**What the task requires**. Whenever the string "regionPages" appears in a line below, please copy the line out.

**Dataset records**.
Start of Block

/-- The slices that a region access reaches, each by the core's one path to it (R102, R403): the anchor's, and those of its lanes' buckets, of
the reserve and of the image. -/
def regionHomes (e : Env) (s : State) (r : Tensor) (els : List MemEl) : List Nat :=
  let home := fun (va : Nat) => match (translate s e.unit e.cr va permR).2 with
    | .ok pa => [homeOf pa]
    | .fault _ _ => []
  let b := match vmRdWords e 16 s (regPblk r) with
    | .ok (_, b, _) => b
    | .error _ => 0
  home (regPblk r) ++ home (reserveVa (regXtab r) (regXsz r))
    ++ (if usesImage b then home (blk b 0x50 8) ++ home (blk b 0x50 8 + 2055) else []) ++ els.flatMap (fun el => match regionKey b (tBmode r) el.va with
    | .ok k => home (bucketVa (regXtab r) (regXsz r) k)
    | _ => [])

/-- A byte of a region lies at or above 2^52 or in the fabric window (check 3 of R242, R447): of the block and the table, and where the block's head
is known, of the reserve and of the image. -/
def regionPast (cr : CtxRegs) (r : Tensor) (head : Option Nat) : Bool :=
  vaOut cr (regPblk r) 4096 || vaOut cr (regXtab r) (16 * 2 ^ (regXsz r + 8)) || head.any (fun b =>
    vaOut cr (reserveVa (regXtab r) (regXsz r)) (256 * blkRsvn b) || (usesImage b && vaOut cr (blk b 0x50 8) 2056))

/-- A region access whose bytes may not be translated ends before it reads more of them; else it goes on. -/
def regionFits (e : Env) (r : Tensor) (els : List MemEl) (s : State) (go : State → Except VErr (State × RegRes)) : Except VErr (State × RegRes) := do
  let (s1, b, _) ← vmRdWords e 16 s (regPblk r)
  if regionPast e.cr r (some b) then return (s1, if blk b 6 1 % 2 = 0 then .initClear else .boundsAt (elMask els (fun _ => true)))
  else go s1

/-- One try of a region access, from INIT on (R387-R391). -/
def regionTry (e : Env) (s : State) (ctx h : Nat) (r : Tensor) (store : Bool) (els : List MemEl) : Except VErr (State × RegRes) := do
  if !store then regionFits e r els s fun s => do
    let (s1, g) ← readGen e s r
    let out := elMask els (fun el => regionKey g.b (tBmode r) el.va = .out)
    if blk g.b 6 1 % 2 = 0 then return (s1, .initClear)
    else if out != 0 then return (s1, .boundsAt out)
    else
      let (s2, outs) ← regionLoad e r els s1 g
      -- a region whose arena something else has written gives undefined values (R397)
      if s2.foreign.any (lineInArena e s2 g.pblk g.b g.xsz) then
        return ({ s2 with draw := s2.draw + 1 }, .done (outs.map (fun (o : Nat × LaneOut) => (o.1, { o.2 with lane :=
          { o.2.lane with val := (loadLane false (fmtN r) ((Config.freeWord (freeIndex s2 600 o.1)).toNat % 2 ^ (8 * fmtN r)) false).val } }))))
      else return (s2, .done outs)
  else
    let (s1, o) ← openBlock e h 64 s r
    match o with
    | none => return (s1, .initClear)
    | some r1 =>
    let s1 ← vmBoth e s1 true (regPblk r1)
    regionFits e r1 els s1 fun s1 => do
    let (s2, g) ← readGen e s1 r1
    let out := elMask els (fun el => regionKey g.b (tBmode r) el.va = .out)
    if blk g.b 6 1 % 2 = 0 then return (s2, .initClear)
    else if out != 0 then return (s2, .boundsAt out)
    else if regionSealed e s2 r1 g.b els != 0 then return (s2, .sealedAt (regionSealed e s2 r1 g.b els))
    else
      let pts := els.filterMap (fun el => match regionKey g.b (tBmode r) el.va with
        | .ok k => some (k, el.data)
        | _ => none)
      let ov := blk g.b 0x604 4
      if 16 * blkRsvn g.b < ov + pts.length then return (s2, .full)
      else
        let (s3, made, ov') ← insertPoints e true (regPblk r1) (regXtab r1) (regXsz r1) pts s2 0 ov
        let xc := blk g.b 0x600 4 + made
        let s4 ← vmWr e s3 (regPblk r1 + 0x600) 4 xc
        let s5 ← vmWr e s4 (regPblk r1 + 0x604) 4 ov'
        let th := blk g.b 0x1C 4
        let st := blk g.b 0x608 4
        if th != 0 && th < xc && !st.testBit 1 then
          let die := anchorDie e s5 (regPblk r1)
          match askSprout s5 die { ctx := ctx, cregs := e.cr, handle := h, source := none, pblk := regPblk r1, waiters := [], more := [], stage := 0, crew := envCrew e s5 } with
          | some s6 => return (← vmWr e s6 (regPblk r1 + 0x608) 4 (st ||| 2), .done [])
          | none =>
            let d := s5.die die
            return (s5.setDie die { d with drops := min 65535 (d.drops + 1) }, .done [])
        else return (s5, .done [])

/-- The region access that an incomplete instruction of a warp holds back another one by (R99, R403): those of one region are in issue order.
A region is told by its block, or by the handle, whose record may have moved on. -/
def regionBefore (w : Warp) (op h : Nat) (r : Tensor) : Bool :=
  w.pend.any (fun q => q.op < op && (match q.late with
    | .region h' r' _ _ _ _ => regPblk r' = regPblk r || h' = h
    | _ => false))

/-- The next step of a region access: it waits behind pages of earlier entries of the log and for the unit's earlier requests to the
slices that it reaches, is performed, or sends a fault record and waits in the operand log, once that has room (R102, R189, R190, R388, R390,
R403). Where the block could not be read at issue, checks 3 and 6 of R242 are made now, and trap late (DESIGN CHOICE, log 68). -/
def regionStep (s : State) (key : Nat) (p : Pend) : State :=
  match p.late, s.warp key with
  | .region h r store els held slots, some w =>
    match (s.crew w.crew).map (fun c => c.at_ p) with
    | none => s
    | some c =>
      let unit := keyUnit key
      let e : Env := ⟨unit, c.cregs, .access key p.op⟩
      if s.net.any (fun q => q.unit = unit && q.op < p.op && (regionHomes e s r els).contains (lineHome q.line)) || regionBefore w p.op h r
        || (regionPages r).any (fun g => (parkedPages w p.op).contains g) then s
      else
        let late := fun (s : State) (cause : Nat) (info : Word) =>
          let p' := { p with regs := p.regs.map (fun g => { g with clob := g.mask }) }
          raiseLate (completePend s key (if cause = cFITFULL || cause = cRECINV then { p with regs := [] } else p')) key
            { cause := cause, stage := .late, late := true, info := info, pc := p.pc, act := p.act, exec := p.exec, word := p.word,
              slots := none, cycle := s.cycle } p.tm
        match regionTry e s c.ctx h r store els with
        | .error (.fault va reason pte need) =>
          if held.isEmpty && 4 ≤ logCount w then s
          else sendFault (modPend s key p.op (fun p => { p with late := .region h r store els (va / 65536 :: regionPages r) slots }))
            (faultOf c unit (keySlot key) reason (accessByte (if store then permR + permW else need)) va p.pc pte (.access key p.op))
        | .error v => v.waits e s
        | .ok (s1, .initClear) => late s1 cRECINV (BitVec.ofNat 64 h)
        | .ok (s1, .full) => late s1 cFITFULL (maskInfo p.exec)
        | .ok (s1, .boundsAt m) => late s1 cBOUNDS (maskInfo (pairLanes (w.prot && !w.tm) m))
        | .ok (s1, .sealedAt m) => late s1 cSEALW (maskInfo (pairLanes (w.prot && !w.tm) m))
        | .ok (s1, .done outs) =>
          modPend s1 key p.op (fun p => { outs.foldl (fun p o => putLane p (w.prot && !w.tm) o.1 o.2) p with late := .done, ready := max p.ready (s.cycle + 1) })
  | _, _ => s

/-- Issue of LD or ST through a class-3 record: the checks of R386 and R388, then the access is on its way, or in the operand log, behind
the pages of an earlier entry or with a fault of its own (R189, R190). -/
def regionIssue (c : Ctx) (s1 : State) (h : Nat) (r : Tensor) (ety : Nat) (disp : Int) (store : Bool) (vs va : Byte) : Res :=
  let lanes := lanesOf (performLanes c)
  if ety != tFmt r || c.acorn then .trap cRECINV (BitVec.ofNat 64 h)
  else if disp != 0 then .trap cILLOP 0
  else
    let n := fmtN r
    let poi := maskOf (fun l => c.exec.getLsbD l && ((c.val va l).poi != 0 || (store && (c.val vs l).poi.getLsbD 0)))
    if poi != 0 then .trap cPOISON (maskInfo poi)
    else if regionPast c.cregs r none then .trap cBOUNDS (maskInfo c.exec)
    else match c.s.crew c.w.crew with
      | none => .ok s1
      | some cr =>
        let e : Env := ⟨c.unit, cr.cregs, .fetch c.key c.cur.pc⟩
        let els := lanes.map (fun l =>
          ({ idx := l, va := (c.val va l).val.toNat, pa := 0, data := (c.val vs l).val.toNat % 2 ^ (8 * n), expect := 0 } : MemEl))
        -- the static fields are read with the block at issue; where it cannot be read yet, the access reads it once it can
        let blkv := match vmRdWords e 16 c.s (regPblk r) with
          | .ok (_, b, _) => some b
          | .error _ => none
        let bad := match blkv with
          | none => 0
          | some b => maskOf (fun l => c.exec.getLsbD l && regionKey b (tBmode r) (c.val va l).val.toNat = .out)
        let ro := match blkv with
          | none => 0
          | some b => if store then regionSealed e c.s r b els else 0
        if regionPast c.cregs r blkv then .trap cBOUNDS (maskInfo c.exec)
        else if bad != 0 then .trap cBOUNDS (maskInfo bad)
        else if ro != 0 then .trap cSEALW (maskInfo (pairLanes c.protected? ro))
        else
          let enter := fun (s : State) (held : List Nat) =>
            addLate c s (.region h r store els held (slotRows c.s c.key c.w c.cur.word))
              (if store then [] else regWr c.w vs c.exec (fun _ => Lane.zero)) []
          if (regionPages r).any (fun g => (parkedPages c.w c.op).contains g) then .ok (enter s1 (regionPages r))
          else if regionBefore c.w c.op h r then .ok (enter s1 [])
          else match regionTry e s1 cr.ctx h r store els with
            | .error (.fault va reason pte need) =>
              .ok (sendFault (enter s1 (va / 65536 :: regionPages r))
                (faultOf cr c.unit (keySlot c.key) reason (accessByte (if store then permR + permW else need)) va c.cur.pc pte (.access c.key c.op)))
            | _ => .ok (enter s1 [])

end Sys2Proof.Machine
end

End of Block

**Answer**.
        || (regionPages r).any (fun g => (parkedPages w p.op).contains g) then s
          else sendFault (modPend s key p.op (fun p => { p with late := .region h r store els (va / 65536 :: regionPages r) slots }))
          if (regionPages r).any (fun g => (parkedPages c.w c.op).contains g) then .ok (enter s1 (regionPages r))
              .ok (sendFault (enter s1 (va / 65536 :: regionPages r))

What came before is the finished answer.